N.C. Ballot Confusion
North Carolina's oddly structured presidential election ballot was designed to help create a firewall between Republican domination of the top of the ticket and conservative Democrats.

Voters swept away by Richard Nixon's Southern Strategy and its descendants could not be persuaded to simply vote a straight Republican ticket and go home, because the ballot is structured to require a single, separate vote for president/vice president.
After voting for president, voters must pause to consider down-ticket races either as a group, or individually.
In combination with other, more important strategies, it worked.
The full strategy limited the impact of Nixon's 1968 landslide and voters have chosen subsequently to leave the state under substantial Democratic control while voting for Republicans in every presidential election since 1980. Yet the ballot's confusing structure has extracted a continuous price in lost voter participation in presidential elections.
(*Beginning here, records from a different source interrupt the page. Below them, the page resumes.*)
-- ==== Sys2Proof/Machine/Manage.lean ====
section
/-! DEFINITION. Attestation by SPDM, IDE keys, the management port's answers beside GDP, the I²C target and the
boundary-scan TAP (R645, R774, R815, R825, R845 to R854). -/

namespace Sys2Proof.Machine

/-! ## SPDM and IDE (R774, R815) -/

/-- Every entry that a set can stage, with its value in force, in ascending Index.Sub order (R774). -/
def State.stagedValues (s : State) : List (Nat × Nat × Bytes) :=
  let keys := (catalogue.filter (·.staged)).flatMap fun e => (List.range e.records).map fun i => (ekey (e.base + i) e.sub, e)
  (sortBy (fun (k : Nat × Entry) => k.1) (keys.filter fun k => !oneShot k.1)).map fun (k, e) =>
    (k, e.type, s.entryValue 0 e k .rw)

/-- The content of measurement i, empty where R774 lists none. -/
def State.measurement (s : State) (i : Nat) : Bytes :=
  match i with
  | 1 => slice Config.romDigest 0 48
  | 2 => slice s.fw.fwDigest 0 48
  | 3 => toLe 4 s.fw.securityVersion ++ toLe 4 s.safety.rollback
  | 4 => s.signature
  | 5 => toLe 4 s.sets.activeVersion.toNat ++ Sha.sha384 (s.stagedValues.flatMap fun (k, ty, v) => Config.entryHead k ty v.length ++ v)
  | 6 => toLe 4 (s.cfgNum 0x8000 1) ++ toLe 4 (s.cfgNum 0x8000 2) ++ toLe 1 (s.cfgNum 0x8000 3) ++
    (List.range 4).flatMap (fun k => toLe 1 (s.fwKeyState k)) ++
    (List.range 4).flatMap fun k => toLe 1 (b2n (s.mgmt.keys.get none k).isSome)
  | _ => []

/-- A measurement block: its index, its length and its content; the spec leaves the message to SPDM 1.2 (log entry 12). -/
def State.measureBlock (s : State) (i : Nat) : Bytes :=
  let b := s.measurement i
  toLe 1 i ++ toLe 2 b.length ++ b

/-- A signed SPDM answer of the PF (R774). -/
def State.spdmAnswer (s : State) (b : Bytes) : State := s.emit (.spdm (b ++ slice (Config.ecdsaSign b) 0 96))

/-- GET_MEASUREMENTS (R774): 0 asks for the number of measurements and 255 for all of them (log entry 12). -/
def execGetMeasurements (index : BitVec 8) (s : State) : Result :=
  .next (
    if !s.pcie.linkUp then s
    else if index = 0 then s.spdmAnswer (toLe 1 6)
    else if index = 0xFF then s.spdmAnswer ((List.range 6).flatMap fun i => s.measureBlock (i + 1))
    else s.spdmAnswer (if index.toNat ≤ 6 then s.measureBlock index.toNat else []))

/-- CHALLENGE (R774): the nonce and the device's measurements under the device identity key. -/
def execChallenge (nonce : Bytes) (s : State) : Result :=
  .next (if s.pcie.linkUp then s.spdmAnswer (nonce ++ (List.range 6).flatMap fun i => s.measureBlock (i + 1)) else s)

/-- KEY_EXCHANGE (R774): a secured session. -/
def execKeyExchange (peer : Bytes) (s : State) : Result :=
  .next (
    if s.pcie.linkUp then
      { s with pcie := { s.pcie with spdmSession := some (Config.spdmSessionKey peer) } }.spdmAnswer peer
    else s)

/-- IDE_KM (R815): within the session, keys a selective IDE stream, which is then no longer Insecure. -/
def execIdeKm (stream : Fin 4) (key : Bytes) (s : State) : Result :=
  .next (
    if s.pcie.linkUp && s.pcie.spdmSession.isSome then
      { s with pcie := { s.pcie with
        ideKeys := s.pcie.ideKeys.put stream.val (some key), ideInsecure := s.pcie.ideInsecure.filter (· != stream.val) } }
    else s)

/-! ## The management port (R645) -/

/-- The port's IPv6 address. -/
def State.portAddress (s : State) : Bytes :=
  let a := s.cfgBlob 0x1040 2
  if a.all (· == 0) then slice (Config.autoAddress s.ident.serial) 0 16 else slice a 0 16

/-- The management core answers on its port (R860). -/
def State.portAnswers (s : State) : Bool := decide (s.fw.stage = 2)

/-- NEIGHBOUR_DISCOVERY (R645): an advertisement of the port's address to the asker (log entry 42). -/
def execNeighbourDiscovery (src : Bytes) (s : State) : Result :=
  .next (if s.portAnswers then s.emit (.net (src ++ [136] ++ s.portAddress)) else s)

/-- ICMPV6_ECHO (R645): the payload goes back to the asker (log entry 42). -/
def execIcmpv6Echo (src payload : Bytes) (s : State) : Result :=
  .next (if s.portAnswers then s.emit (.net (src ++ [129] ++ payload)) else s)

/-- DHCPV4 (R645): while IPV4_ENABLE is 1 the port takes the address. -/
def execDhcpv4 (addr : BitVec 32) (s : State) : Result :=
  .next (
    if s.portAnswers && s.cfgNum 0x1040 3 == 1 then { s with mgmt := { s.mgmt with ipv4 := addr } } else s)

/-! ## I²C (R849 to R853) -/

/-- The target's 7-bit address, from the straps (R849). -/
def State.i2cAddress (s : State) : BitVec 7 := 0x4C + s.pins.i2cAddr.setWidth 7

/-- JUNCTION: the highest junction in units of 0.25 °C, 0x8000 before the first sample (R852). -/
def State.i2cJunction (s : State) : BitVec 16 :=
  if s.energy.sampled then BitVec.ofInt 16 (s.energy.junctionMc / 250) else 0x8000

/-- Offset 0x03 of the map (R852). -/
def State.i2cStatus (s : State) : Nat :=
  s.fw.stage % 4 + 4 * b2n s.fw.bootFailed + 8 * b2n s.safety.tripped + 16 * b2n s.energy.thermalWarn

/-- The register map, to its last register (R852). -/
def State.i2cMap (s : State) : Bytes :=
  [0x5A] ++ toLe 1 (b2n s.ident.grade.isB22) ++ toLe 1 (b2n s.ident.steppingB0) ++ toLe 1 s.i2cStatus ++
    toLe 2 s.i2cJunction.toNat ++ [0, 0] ++ toLe 4 s.fw.fwVersion.toNat ++ List.replicate 4 0 ++ slice s.serialBytes 0 16 ++
    slice s.orderCode 0 16

/-- One byte of the map; offsets not listed read 0 (R852). -/
def State.i2cByte (s : State) (off : Nat) : Byte := s.i2cMap.getD off 0

/-- ALERT_N is asserted (R825). -/
def State.alert (s : State) : Bool := s.fw.bootFailed || s.safety.tripped || s.energy.thermalWarn

/-- I2C_READ (R850, R853): bytes of the map as sampled at START, from the pointer on; the 8-bit pointer moves past
them. -/
def execI2cRead (length : Nat) (s : State) : Result :=
  .next (
    let p := s.pins.i2cPointer.toNat
    { s with pins := { s.pins with i2cPointer := BitVec.ofNat 8 (p + length) } }.emit
      (.i2c (tabulate (fun i => s.i2cByte ((p + i) % 256)) length)))

/-- I2C_WRITE (R851): the first data byte sets the pointer; every later one is refused. -/
def execI2cWrite (data : Bytes) (s : State) : Result :=
  .next (
    match data with
    | [] => s
    | p :: rest =>
      let s := { s with pins := { s.pins with i2cPointer := p } }
      if rest.isEmpty then s else s.emit (.i2cNack rest.length))

/-! ## Boundary scan (R845 to R847) -/

/-- A TAP instruction is selected, with what its test mode drives. -/
def State.tapSelect (s : State) (reg mode : Nat) : State :=
  { s with pins := { s.pins with tapReg := reg, testMode := mode } }

/-- The boundary cells are captured and shifted out (log entry 14). -/
def State.tapCapture (s : State) : State :=
  { s with pins := { s.pins with captures := s.pins.captures + 1 } }.emit (.tap (Config.pinSample s.pins.captures))

/-- BYPASS (R845): one bit, which captures 0 (log entry 14). -/
def State.tapBypass (s : State) : State := (s.tapSelect 0 0).emit (.tap [0])

/-- BYPASS (R845). -/
def execBypass (s : State) : Result := .next s.tapBypass

/-- The IDCODE of the stepping (R847). -/
def State.idcode (s : State) : Nat := if s.ident.steppingB0 then 0x1A512B4F else 0x0A512B4F

/-- IDCODE (R847). -/
def execIdcode (s : State) : Result := .next ((s.tapSelect 1 0).emit (.tap (toLe 4 s.idcode)))

/-- SAMPLE/PRELOAD (R845): the pins are captured and the cells loaded. -/
def execSamplePreload (cells : Bytes) (s : State) : Result :=
  .next (
    let s := (s.tapSelect 2 0).tapCapture
    { s with pins := { s.pins with cells := cells } })

/-- An instruction that R846 honours only while POR_N is low. -/
def State.tapTest (s : State) (reg mode : Nat) (capture : Bool) : State :=
  if s.pins.por then s.tapBypass
  else
    let s := s.tapSelect reg mode
    if capture then s.tapCapture else s

/-- EXTEST (R845, R846): the pins take the cells. -/
def execExtest (s : State) : Result := .next (s.tapTest 3 1 true)
/-- CLAMP (R845, R846): the outputs hold the cells, with BYPASS selected between TDI and TDO. -/
def execClamp (s : State) : Result := .next (s.tapTest 4 2 false)
/-- HIGHZ (R845, R846): the outputs float. -/
def execHighz (s : State) : Result := .next (s.tapTest 5 3 false)
/-- EXTEST_PULSE of IEEE 1149.6 on the differential pairs (R845, R846). -/
def execExtestPulse (s : State) : Result := .next (s.tapTest 6 4 true)
/-- EXTEST_TRAIN of IEEE 1149.6 on the differential pairs (R845, R846). -/
def execExtestTrain (s : State) : Result := .next (s.tapTest 7 5 true)

/-! ## The 1V8 outputs (R709, R825, R842, R845, R846) -/

/-- The outputs of the 1V8 group. TDO is driven while a scan shifts alone, and a TAP command is one step. -/
inductive Pin18 where
  | xspiClk
  | xspiCs
  | xspiRst
  | xspiDqs
  | xspiDq (i : Fin 8)
  | mdc
  | mdio
  | tdo
  deriving DecidableEq, Repr

/-- What drives an output. -/
inductive PinDrive where
  | floating
  | high
  /-- The boundary cell of the pin (R845). -/
  | cell
  /-- The interface of the pin at work. -/
  | interface
  deriving DecidableEq, Repr

/-- A pin of the flash's interface. -/
def Pin18.isXspi : Pin18 → Bool
  | .mdc | .mdio | .tdo => false
  | _ => true

/-- VDD_IO18, rail 14, is within its recommended range of 1.710 to 1.890 V (R828). -/
def State.io18 (s : State) : Bool :=
  decide (1710 ≤ (s.safety.railMv.get 0 14).toNat ∧ (s.safety.railMv.get 0 14).toNat ≤ 1890)

/-- What drives an output of the 1V8 group: nothing before VDD_IO18 is within range; until POR_N rises high on XSPI_CS# and
XSPI_RST# and nothing elsewhere, but for a test mode of the TAP; in BOOT_FAILED nothing on the flash's pins. -/
def State.drives (s : State) (p : Pin18) : PinDrive :=
  if !s.io18 || p == .tdo then .floating
  else if !s.pins.por then
    if s.pins.testMode = 1 ∨ s.pins.testMode = 2 then .cell
    else if s.pins.testMode = 3 then .floating
    else if p = .xspiCs ∨ p = .xspiRst then .high
    else .floating
  else if s.fw.bootFailed && p.isXspi then .floating
  else .interface

end Sys2Proof.Machine
end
N.C. Board of Elections officials' persistent, careful explanations apparently have been unable to prevent a larger than usual percent of voters from skipping the president/vice president vote.
It has been estimated that perhaps three times as many voters do not have votes recorded for president in this state as in states with less confusing ballots. Specifically, about one percent is expected. Dr. Justin Moore of Duke University as estimated that 3.15% of N.C. voters did not have votes recorded for President in 2000, and 2.57% in 2004.
There is some concern that this year, with a close presidential vote in prospect in North Carolina, the ballot's impact on voter participation in the presidential race could be enough to determine the outcome here.
In particular, that because of the large number of first-time voters, and their support for Democratic nominee Barack Obama, ballot-induced confusion could conceivably deny Obama the state when he would otherwise have won it.
I think that unlikely at this point, but be careful to vote for president/vice president separately, as the ballot requires.